Деяния человека здесь, на земле, имеют бесконечное значение для него, они никогда не умирают и не исчезают. Человек в своей короткой жизни то поднимается вверх до самых небес, то опускается вниз в самый ад и в своих шестидесяти годах жизни держит страшным и удивительным образом сокрытую вечность, – все это как бы огненными буквами выжжено в душе дикого араба. Все это начертано там как бы пламенем и молнией – страшное, невыразимое, вечно предстоящее перед ним. С бурной страстностью, дикой непреклонной искренностью, полуотчеканивая свои мысли, не будучи в состоянии отчеканить их вполне, он пытается высказать, воплотить их в этом небе, этом аде. Воплощенные в любой форме, они говорят нам о главнейшей из всех истин. Они заслуживают уважения под всевозможными оболочками. Что составляет главную цель человека здесь, на земле? Ответ Магомета на этот вопрос может пристыдить многих из нас! Он не берет, подобно Бентаму
, справедливое и несправедливое, не высчитывает барышей и потерь, наибольшего удовольствия, доставляемого тем или другим, и, приведя все это путем сложения и вычитания к окончательному результату, не спрашивает вас: не перевешивает ли значительно в общем итоге справедливое?

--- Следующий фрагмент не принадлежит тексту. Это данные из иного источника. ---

/-! ## Splice Controller -/

/-- A roll record (R111). -/
structure Roll where
  rollId : Nat
  paper : Nat
  width : Nat
  length : Nat
  remaining : Nat
deriving DecidableEq, Repr, Inhabited

/-- The standby arm with its arm state (R111). -/
inductive StandbyArm where
  | empty
  | prepared (r : Roll)
  | ready (r : Roll)
deriving DecidableEq, Repr, Inhabited

/-- Splice states (Table 6-2). -/
inductive SpliceState where
  | idle | pending | armed | accelerating | matched | pasting | fault
deriving DecidableEq, Repr, Inhabited

/-- Splice kinds (Table 6-2). -/
inductive SpliceKind where
  | runOut | planned | manual
deriving DecidableEq, Repr, Inhabited

/-- A splice's target: a web position, or *now* (Table 6-2). -/
inductive Target where
  | at (w : WebPos)
  | now
deriving DecidableEq, Repr, Inhabited

/-- A splice record (Table 6-2). A timer holds the duration it was started with. -/
structure Splice where
  state : SpliceState
  kind : Option SpliceKind
  target : Option Target
  boundaryW : Option WebPos
  paper : Option Nat
  width : Option Nat
  pulled : Bool
  accelTimer : Option Nat
  pasteTimer : Option Nat
  swapOwed : Bool
deriving DecidableEq, Repr, Inhabited

/-- A stand record (Table 6-1) with its arms (R111), its splice (R116) and its references into the map. -/
structure Stand where
  role : PaperRole
  takeup : Nat
  effOffset : Nat
  spliceLead : Nat
  runOut : Nat
  maxSpeed : Nat
  accelTimeout : Nat
  pasteTimeout : Nat
  address : Option Nat
  active : Option Roll
  carry : Nat
  standby : StandbyArm
  splice : Splice
  jointRef : Option MarkId
  mismatch : Option BoundaryRef
deriving DecidableEq, Repr, Inhabited

/-- The Splice Controller's state (R135): the stand records, stand 1 first; the stand count is their number. -/
structure ScState where
  stands : List Stand
deriving DecidableEq, Repr, Inhabited

/-! ## Zone Regulator -/

/-- Zone running states (Table 7-3). -/
inductive ZoneRun where
  | idle | steady | ramping | standby
deriving DecidableEq, Repr, Inhabited

/-- A ramp record (R142). -/
structure Ramp where
  start : Int
  target : Int
  startCount : Nat
  stages : List Stage
  markTransition : Bool
  stageIndex : Nat
  boundary : Option MarkId
  window : Option MarkId
deriving DecidableEq, Repr, Inhabited

/-- A zone record: the groups of Table 7-1 and the running state of Table 7-3. -/
structure Zone where
  placed : Bool
  kind : ZoneKind
  offset : Nat
  station : Option Nat
  channel : Nat
  rampLead : Nat
  profile : Nat
  standbyDelay : Nat
  standbySetpoint : Int
  bandLow : Int
  bandHigh : Int
  cutout : Int
  hysteresis : Nat
  lowActions : ActionSet
  highActions : ActionSet
  cutoutActions : ActionSet
  run : ZoneRun
  grade : Option Nat
  current : Option Int
  ramp : Option Ramp
  returnValue : Option Int
  lastApproach : Option MarkId
  priorGrade : Option Nat
  priorTarget : Option Int
deriving DecidableEq, Repr, Inhabited

/-- The Zone Regulator's state (R154). -/
structure ZrState where
  grades : List (Option Grade)
  zones : List Zone
  profiles : List Profile
deriving DecidableEq, Repr, Inhabited

/-! ## Trip and Standby unit -/

/-- One value for each trip level of a zone. -/
structure PerLevel (α : Type) where
  low : α
  high : α
  cutout : α
deriving DecidableEq, Repr, Inhabited

/-- A zone's last reading with its line count (R155). -/
structure LastReading where
  value : Int
  lineCount : Nat
deriving DecidableEq, Repr, Inhabited

/-- What the Trip and Standby unit holds for a zone (R167). -/
structure ZoneTrip where
  live : PerLevel Bool
  latched : PerLevel Bool
  readingPart : Bool
  stationFault : Bool
  windows : PerLevel (Option MarkId)
  timer : Option Nat
  held : Bool
  lastReading : Option LastReading
deriving DecidableEq, Repr, Inhabited
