-- ==== Sys2Proof/Machine/Position.lean ====
section
/-! DEFINITION. The Position Tracker's drive request set (R14 to R16) and tracking warning (R13). -/

namespace Sys2Proof.Machine

/-- After a change of the slow holder set, or a removal from the stop holder set, the LINE_REQUEST the sets call for (R16):
none while a stop cause is held, else SLOW with the held limit, else RESUME. -/
def calledFor (s : State) : Option LineRequest :=
  if s.pt.stop.isEmpty then
    match heldLimit s.pt.slow with
    | some l => some (.slow l)
    | none => some .resume
  else none

/-- Decide the LINE_REQUEST after a change other than an added stop cause, place it in RUNNING and make the LINE report
(R16). The report is placed before the consequences of a discarded directive (DESIGN CHOICE, log entry 7). -/
def driveChange (s : State) : State :=
  match (if s.me.running then calledFor s else none) with
  | none => lineReport none s
  | some r =>
    match enqueue (driveDirective s r) s.ri.directives with
    | some q => lineReport (some r) (setDirectives q s)
    | none => directiveOverflow (lineReport (some r) s)

/-- Place a stand in the slow holder set with its limit (R14). -/
def placeSlow (k limit : Nat) (s : State) : State :=
  match s.pt.slow.find? (fun h => h.stand == k) with
  | none => driveChange { s with pt := { s.pt with slow := s.pt.slow ++ [⟨k, limit⟩] } }
  | some h =>
    if h.limit == limit then s
    else driveChange
      { s with pt := { s.pt with slow := s.pt.slow.map fun x => if x.stand == k then ⟨k, limit⟩ else x } }

/-- Remove a stand from the slow holder set (R14). -/
def removeSlow (k : Nat) (s : State) : State :=
  if s.pt.slow.any (fun h => h.stand == k) then
    driveChange { s with pt := { s.pt with slow := s.pt.slow.filter fun h => h.stand != k } }
  else s

/-- Remove a cause from the stop holder set (R15, R16). -/
def removeStop (c : StopCause) (s : State) : State :=
  driveChange { s with pt := { s.pt with stop := s.pt.stop.filter fun x => x != c } }

/-- The LINE_REQUEST START places for the sets as they stand (R16). -/
def startRequest (s : State) : LineRequest :=
  if s.pt.stop.isEmpty then
    match heldLimit s.pt.slow with
    | some l => .slow l
    | none => .resume
  else .stop

/-- The largest uncertainty in the map, 0 for an empty map (R13). -/
def largestUncertainty (s : State) : Nat := s.sm.marks.foldl (fun n m => max n m.uncertainty) 0

/-- The mark id of the first mark in map order that holds the largest uncertainty (R13). -/
def mostUncertain (s : State) : MarkId :=
  ((s.sm.marks.find? fun m => m.uncertainty == largestUncertainty s).map (·.id)).getD 0

/-- The examination of the tracking warning (R13). -/
def examineTracking (s : State) : State :=
  let u := largestUncertainty s
  if s.pt.geometry.warnLimit < u then
    if s.pt.trackingWarned then s
    else
      let s := report (.tracking (.uncertain u (mostUncertain s) s.pt.geometry.warnLimit)) s
      { s with pt := { s.pt with trackingWarned := true } }
  else { s with pt := { s.pt with trackingWarned := false } }

end Sys2Proof.Machine
end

Нет, дело вовсе не в том, что лучше делать одно, чем делать другое. Одно по отношению к другому все равно что жизнь по отношению к смерти, небо по отношению к аду. Одно никоим образом не следует делать, другое никоим образом не следует оставлять несделанным. Вы не должны измерять правды и неправды: они несоизмеримы. Одно – вечная жизнь для человека; другое – вечная смерть. Бентамовская польза, добродетель сообразно выгоде и потере
низводит этот Божий мир к мертвенной, бесчувственной паровой машине, необъятную небесную душу человека – своего рода к весам для взвешивания сена и чертополоха, удовольствий и страданий. Если вы спросите меня, кто из них, Магомет или указанные философы, проповедуют более жалкий и более лживый взгляд на человека и его назначение в этом мире, то я отвечу: во всяком случае, не Магомет!..
В заключение повторяем: религия Магомета представляет собой своеобразную побочную ветвь христианства. Ей присущ элемент подлинного. Несмотря на все ее недостатки, в ней просвечивается наивысшая и глубочайшая истина. Скандинавский бог Уиш, бог всех первобытных людей, разросся у Магомета в целое небо. В небо, символизирующее собою священный долг и доступное лишь для тех, кто заслуживает его верою и добрыми делами, мужественною жизнью и божественным терпением, которое свидетельствует, в сущности, лишь о еще большем мужестве.
Эта религия – то же скандинавское язычество с прибавлением истинно небесного элемента. Не называйте ее ложной, не выискивайте в ней лжи, а останавливайте ваше внимание на том, что есть в ней истинного. В течение истекших двенадцати столетий она была религией и руководила жизнью пятой части всего человечества. Но что важнее всего, она была религией, действительно исповедуемой людьми в глубине сердца. Эти арабы верили в свою религию и стремились жить по ней. После первых веков мы не встречаем на протяжении всей истории, исключая разве английских пуритан в новейшие времена, таких христиан, которые стояли бы так же непоколебимо за свою веру, как мусульмане, так же всецело веровали бы. Вдохновляясь ею, бесстрашно становились бы лицом к лицу со временем и вечностью. И в эту ночь дозорный на улицах Каира на свой окрик: «Кто идет?» – услышит от прохожего слова: «Нет Бога, кроме Бога [Аллаха]».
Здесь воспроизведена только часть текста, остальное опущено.